Yeah, that bit about each phoneme sounding exactly the same everytime really made a lot of sense. Even if the TTS phoneme sounds nothing like a human would say it, once you've heard it enough times, you just memorize it.
I guess sounding "natural" really just amounts to adding variation across the sentence, which destroys phoneme-level accuracy.
> When I listened to the voice sample in that section of the article, it sounds very choppy and almost like every phoneme isn't captured.
Every syllable is being captured, just speed up so that the pauses between them are much smaller than usual.

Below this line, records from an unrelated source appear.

-- ==== Sys2Proof/Certificates/Slice0/Obligations.lean ====
section
/-! DEFINITION. The statements of this model for the provers. -/

open Sys2Proof Sys2Proof.Machine

/-- A step runs the command at the front of the queue (R370, R377). -/
def Obligations.StepRunsTheFront : Prop :=
  (∀ (c : Instr) (rest : List Instr) (s : State),
    step { s with pending := c :: rest } = exec c { s with pending := rest }) ∧
  (∀ s : State, s.pending = [] → step s = .next s)

/-- The state after reset meets the invariants that every step keeps (R370, R407, R421). -/
def Obligations.ResetMeetsTheInvariants : Prop :=
  State.reset.memOk ∧ State.reset.tablesOk ∧ State.reset.boundsOk

/-- Every command answers a next state from every state, and leaves the commands that wait in the queue as they are (R370, R375). -/
def Obligations.EveryCommandCompletes : Prop :=
  ∀ (c : Instr) (s : State), ∃ t, exec c s = .next t ∧ t.pending = s.pending

/-- Every step keeps memory and its poison marks in canonical form (R278, R280, R286). -/
def Obligations.MemoryStaysCanonical : Prop :=
  ∀ s t : State, s.memOk → step s = .next t → t.memOk

/-- Every step keeps every table of the state in strictly rising order of its keys (R407, R399, R412). -/
def Obligations.TablesStayOrdered : Prop :=
  ∀ s t : State, s.tablesOk → step s = .next t → t.tablesOk

/-- Every step keeps the response store, the event ring and the Bellows levels within their bounds (R354, R370, R421). -/
def Obligations.StoresStayBounded : Prop :=
  ∀ s t : State, s.boundsOk → step s = .next t → t.boundsOk

/-- No step lowers the rollback floor, TAMPER_CLEARS, THERMTRIPS or the hours of operation, or frees a key-set slot (R386, R387, R391,
R430). -/
def Obligations.FloorAndClearsNeverFall : Prop :=
  ∀ s t : State, step s = .next t →
    s.fuse.floor ≤ t.fuse.floor ∧ s.fuse.tamperClears ≤ t.fuse.tamperClears ∧ s.fuse.thermtrips ≤ t.fuse.thermtrips ∧
      s.fuse.hours ≤ t.fuse.hours ∧ s.fuse.keySlots <+: t.fuse.keySlots ∧ t.fuse.deviceId = s.fuse.deviceId

/-- Only TAMPER_CLEAR clears TAMPER (R391). -/
def Obligations.TamperClearsOnlyByCommand : Prop :=
  ∀ (c : Instr) (rest : List Instr) (s t : State), (∀ h, c ≠ .tamperClear h) → s.pending = c :: rest → s.fuse.tamper = true →
    step s = .next t → t.fuse.tamper = true

/-- A command whose tag matches a stored response is not executed: it is answered with that response and counted in DUP_CMDS (R370). -/
def Obligations.RepeatedTagIsNotExecuted : Prop :=
  ∀ (c : Instr) (h : Hdr) (op : Nat) (s : State) (r : Resp), Instr.cmd c = some (h, op) → s.takesCommands = true → h.tag ≠ 0 →
    s.ctl.stored.find? (fun x => x.tag = h.tag.toNat) = some r →
    exec c s = .next { s with
      ctl := Ctl.put { s.ctl with msgs := eraseFirst (fun m => m.ch = 0 && m.tag = h.tag.toNat) s.ctl.msgs } (.resp r)
      cnt := s.cnt.upd 0 (regAddr Page.global 0x4C) (· + 1) }

/-- A well-formed command that is not legal in the present state is answered STATE_REFUSED with no side effect (R378, R379). -/
def Obligations.IllegalStateIsRefused : Prop :=
  ∀ (c : Instr) (h : Hdr) (op : Nat) (s : State), Instr.cmd c = some (h, op) → s.takesCommands = true → h.tag ≠ 0 → h.resv = 0 →
    s.ctl.stored.find? (fun x => x.tag = h.tag.toNat) = none → knownOpcode op = true → legalIn op s.ctl.state = .no → s.tablesOk →
    ∃ t, exec c s = .next t ∧ t.responded h op stRefused ∧ s.onlyAnswered t ∧ t.cntAt (regAddr Page.global 0x44) = s.cntAt (regAddr Page.global 0x44) + 1 ∧
      ∀ a, a ≠ regAddr Page.global 0x44 → a / 65536 ≠ Page.event → t.cntAt a = s.cntAt a

/-- A command marked P without presence, or while TAMPER is set, is answered PRESENCE_ABSENT and has no other effect (R389, R390). -/
def Obligations.PresenceIsDemanded : Prop :=
  ∀ (c : Instr) (h : Hdr) (op : Nat) (s : State), Instr.cmd c = some (h, op) → s.takesCommands = true → h.tag ≠ 0 → h.resv = 0 →
    s.ctl.stored.find? (fun x => x.tag = h.tag.toNat) = none → legalIn op s.ctl.state = .presence → s.presenceCause op ≠ 0 →
    ∃ t, exec c s = .next t ∧ t.responded h op stPresence ∧ s.onlyAnswered t ∧
      t.ctl.stored.head?.map (·.cause) = some (if s.fuse.tamper = true ∧ op ≠ 0x0070 ∧ op ≠ 0x0075 then 2 else 1)

/-- A long command whose opcode runs already is answered CMD_INVALID, cause 3, and the one that runs is not disturbed (R381). -/
def Obligations.BusyLongCommand : Prop :=
  ∀ (c : Instr) (h : Hdr) (op : Nat) (s : State), Instr.cmd c = some (h, op) → s.takesCommands = true → h.tag ≠ 0 → h.resv = 0 →
    s.ctl.stored.find? (fun x => x.tag = h.tag.toNat) = none → s.cad.state = .locked → s.busy op false = true → s.isSealed = false →
    (op = 0x0020 → s.runTrial.isSealed = false) →
    (legalIn op s.ctl.state = .yes ∨ (legalIn op s.ctl.state = .presence ∧ s.presenceCause op = 0)) →
    ∃ t, exec c s = .next t ∧ t.responded h op stInvalid ∧ s.onlyAnswered t ∧
      t.ctl.stored.head?.map (·.cause) = some 3

/-- A reserved opcode or a reserved bit is answered CMD_INVALID, cause 1 (R372, R379, R381). -/
def Obligations.ReservedOpcode : Prop :=
  (∀ (h : Hdr) (op : BitVec 16) (s : State), knownOpcode op.toNat = false → s.takesCommands = true → h.tag ≠ 0 →
    s.ctl.stored.find? (fun x => x.tag = h.tag.toNat) = none →
    ∃ t, exec (.commandReservedOpcode h op) s = .next t ∧ t.responded h op.toNat stInvalid ∧ s.onlyAnswered t ∧
      t.ctl.stored.head?.map (·.cause) = some 1) ∧
  (∀ (c : Instr) (h : Hdr) (op : Nat) (s : State), Instr.cmd c = some (h, op) → s.takesCommands = true → h.tag ≠ 0 → h.resv ≠ 0 →
    s.ctl.stored.find? (fun x => x.tag = h.tag.toNat) = none →
    ∃ t, exec c s = .next t ∧ t.responded h op stInvalid ∧ s.onlyAnswered t ∧ t.ctl.stored.head?.map (·.cause) = some 1)

/-- HOLD, STOP, RUN, RESUME, MAINT_ENTER, MAINT_EXIT and COMMIT_CONFIG change the device state as R376 says (R376, R380). -/
def Obligations.DeviceStateCommands : Prop :=
  (∀ h s, s.accepts h 0x0021 = true → ∃ t, exec (.hold h) s = .next t ∧ t.responded h 0x0021 stOk ∧ s.onlyControl t ∧
    t.ctl.holdPending = true ∧ t.ctl.state = s.ctl.state) ∧
  (∀ h s, s.accepts h 0x0023 = true → ∃ t, exec (.stop h) s = .next t ∧ t.responded h 0x0023 stOk ∧ s.onlyControl t ∧
    t.ctl.state = .ready) ∧
  (∀ h s, s.accepts h 0x0020 = true → s.cad.state = .locked → (s.begun h).runChecks = true →
    ∃ t, exec (.run h) s = .next t ∧ t.responded h 0x0020 stOk ∧ t.ctl.state = .running ∧ t.ctl.stepDue = 2 ∧ t.mem = s.mem ∧
      t.fuse = s.fuse) ∧
  (∀ h (s : State), s.tablesOk → s.accepts h 0x0022 = true → s.cad.state = .locked → (s.begun h).runFit = true →
    ∃ t, exec (.resume h) s = .next t ∧ t.responded h 0x0022 stOk ∧ t.ctl.state = .running ∧ t.ctl.stepDue ≠ 0 ∧
      (∀ a, t.shAt a = if a / 65536 = Page.bellows then s.shadowAt a else s.shAt a) ∧
      t = { s with ctl := t.ctl, evt := t.evt, cnt := t.cnt, shAct := t.shAct, shNew := t.shNew, bel := { s.bel with lim := s.bel.draw } }) ∧
  (∀ h s, s.accepts h 0x0022 = true → s.cad.state = .locked → (s.begun h).runFit = false →
    ∃ t, exec (.resume h) s = .next t ∧ t.responded h 0x0022 stInvalid ∧ s.onlyControl t ∧ t.ctl.state = s.ctl.state) ∧
  (∀ h s, s.accepts h 0x0070 = true → ∃ t, exec (.maintEnter h) s = .next t ∧ t.responded h 0x0070 stOk ∧ s.onlyControl t ∧
    t.ctl.state = .maint ∧ t.ctl.maintFrom = s.ctl.state) ∧
  (∀ h s, s.accepts h 0x0071 = true → ∃ t, exec (.maintExit h) s = .next t ∧ t.responded h 0x0071 stOk ∧
    t.ctl.state = (if s.ctl.zeroised then .staged else s.ctl.maintFrom) ∧ t.fuse = s.fuse ∧ t.ctl.zeroised = false) ∧
  (∀ h s, s.accepts h 0x0015 = true → dies.all (fun d => (s.fabD d).placed) = true →
    proofers.all (fun p => !((s.begun h).entryPrf.tableBad p ((s.begun h).entryPrf.ownerMode p)
      ((s.begun h).entryPrf.sealedCommit p))) = true →
    ∃ t, exec (.commitConfig h) s = .next t ∧ t.responded h 0x0015 stOk ∧ s.onlyControl t ∧ t.ctl.state = .ready)

/-- RUN and RESUME are STATE_REFUSED while the cadence unit is not LOCKED (R348, R380). -/
def Obligations.RunNeedsTheCadence : Prop :=
  (∀ h s, s.accepts h 0x0020 = true → s.cad.state ≠ .locked → ∃ t, exec (.run h) s = .next t ∧ t.responded h 0x0020 stRefused ∧
    s.onlyAnswered t) ∧
  (∀ h s, s.accepts h 0x0022 = true → s.cad.state ≠ .locked → ∃ t, exec (.resume h) s = .next t ∧
    t.responded h 0x0022 stRefused ∧ s.onlyAnswered t)

/-- DEBUG_UNLOCK, KEYSET_ROTATE, TAMPER_CLEAR and FLOOR_RAISE do what the security rules say (R386, R387, R391, R393). -/
def Obligations.SecurityCommands : Prop :=
  (∀ h s, s.accepts h 0x0072 = true → ∃ t, exec (.debugUnlock h) s = .next t ∧ t.responded h 0x0072 stOk ∧ s.onlyControl t ∧
    t.ctl.debugSeen = true) ∧
  (∀ h s digest sr ss, s.accepts h 0x0073 = true → digest.length = 48 → s.fuse.keySlots.length < 4 →
    let m := rotateMessage digest s.fuse.deviceId s.fuse.keySlots.length
    ∃ t, exec (.keysetRotate h digest sr ss) s = .next t ∧
      if rsaVerify s.ctl.keyRsa m sr = true ∧ slhVerify s.ctl.keySlh m ss = true then
        t.responded h 0x0073 stOk ∧
          t = { s with ctl := t.ctl, evt := t.evt, cnt := t.cnt, fuse := { s.fuse with keySlots := s.fuse.keySlots ++ [digest] } }
      else t.responded h 0x0073 stSigFail ∧ s.onlyControl t) ∧
  (∀ h s, s.accepts h 0x0075 = true → ∃ t, exec (.tamperClear h) s = .next t ∧ t.responded h 0x0075 stOk ∧
    t = { s with ctl := t.ctl, evt := t.evt, cnt := t.cnt,
                 fuse := { s.fuse with tamper := false, tamperClears := s.fuse.tamperClears + 1 } }) ∧
  (∀ h s (f : Word), s.accepts h 0x0076 = true → s.fuse.floor < f.toNat → f.toNat ≤ 64 →
    s.ctl.running.all (fun c => decide (f.toNat ≤ c.svn)) = true →
    ∃ t, exec (.floorRaise h f) s = .next t ∧ t.responded h 0x0076 stOk ∧
      t = { s with ctl := t.ctl, evt := t.evt, cnt := t.cnt, fuse := { s.fuse with floor := f.toNat } }) ∧
  (∀ h s (f : Word), s.accepts h 0x0076 = true →
    (f.toNat ≤ s.fuse.floor ∨ 64 < f.toNat ∨ s.ctl.running.any (fun c => decide (c.svn < f.toNat)) = true) →
    ∃ t, exec (.floorRaise h f) s = .next t ∧ t.responded h 0x0076 stInvalid ∧ s.onlyControl t ∧
      t.ctl.stored.head?.map (·.cause) = some 5)

/-- ZEROISE sets ZEROISE_PENDING and starts; at its end the granules it covers read 0 and ZEROISE_PENDING is clear (R392). -/
def Obligations.Zeroisation : Prop :=
  (∀ h s (a : Word), s.accepts h 0x0074 = true → a.toNat ≤ 1 → ∃ t, exec (.zeroise h a) s = .next t ∧
    t.responded h 0x0074 stStarted ∧ t.fuse.zeroPending = true ∧ t.mem = s.mem ∧ t.longRuns 0x0074 = true) ∧
  (∀ s l, s.memOk → s.ctl.long.find? (fun x => x.opcode = 0x0074) = some l → ∃ t, exec .zeroiseDone s = .next t ∧
    t.fuse = { s.fuse with zeroPending := false } ∧ t.longRuns 0x0074 = false ∧
    ∀ a, t.mem.get 0 a = if zeroCovers (decide (l.arg.headD 0 = 1)) a then 0#8 else s.mem.get 0 a)

/-- CIP_ENABLE and CIP_DISABLE open and close the customer ingest partition (R312, R313). -/
def Obligations.CustomerPartition : Prop :=
  (∀ h s, s.accepts h 0x0060 = true →
    ((s.begun h).applyShadow (· = hostReg 0x104)).cipCores ≤ 12 →
    ((s.begun h).applyShadow (· = hostReg 0x104)).cipBytes ≤ ((s.begun h).applyShadow (· = hostReg 0x104)).hostTotal 0 →
    ((s.begun h).applyShadow (· = hostReg 0x104)).cipBytes ≤ ((s.begun h).applyShadow (· = hostReg 0x104)).hostTotal 1 →
    ∃ t, exec (.cipEnable h) s = .next t ∧ t.responded h 0x0060 stOk ∧ t.ing.cipEn = true ∧ t.mem = s.mem ∧ t.fuse = s.fuse) ∧
  (∀ h s, s.accepts h 0x0061 = true → s.memOk → s.ing.cipEn = true →
    ∃ t, exec (.cipDisable h) s = .next t ∧ t.responded h 0x0061 stOk ∧ t.ing.cipEn = false ∧ t.fuse = s.fuse ∧
      (∀ k, t.mt.harts.get Hart.bare k = if 16 ≤ k % 16 + s.cipCores then Hart.bare else s.mt.harts.get Hart.bare k) ∧
      ∀ a, t.mem.get 0 a = if s.inWindow 0 a || s.inWindow 1 a then 0#8 else s.mem.get 0 a)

Sounds like the robotic voice is more important than we give it credit for, though - from the article's "Do You Really Understand What It’s Saying?" section:
> Unlike human speech, a screen reader’s synthetic voice reads a word in the same way every time. This makes it possible to get used to how it speaks. With years of practice, comprehension becomes automatic. This is just like learning a new language.
When I listened to the voice sample in that section of the article, it sounds very choppy and almost like every phoneme isn't captured. Now, maybe they (the phonemes) are all captured, or maybe they actually aren't - but the fact that the sound per word is _exactly_ the same, every time, possibly means that each sound is a precise substitute for the 'full' or 'slow' word, meaning that any introduced variation from a "natural" voice could actually make the 8x speech unintelligible.
Hope the author can shed a bit of light, it's so neat! I remember ~20 years ago the Sidekick (or a similar phone) seemed to be popular in blind communities because it also had settings to significantly speed up TTS, which someone let me listen to once, and it sounded just as foreign as the recording in TFA.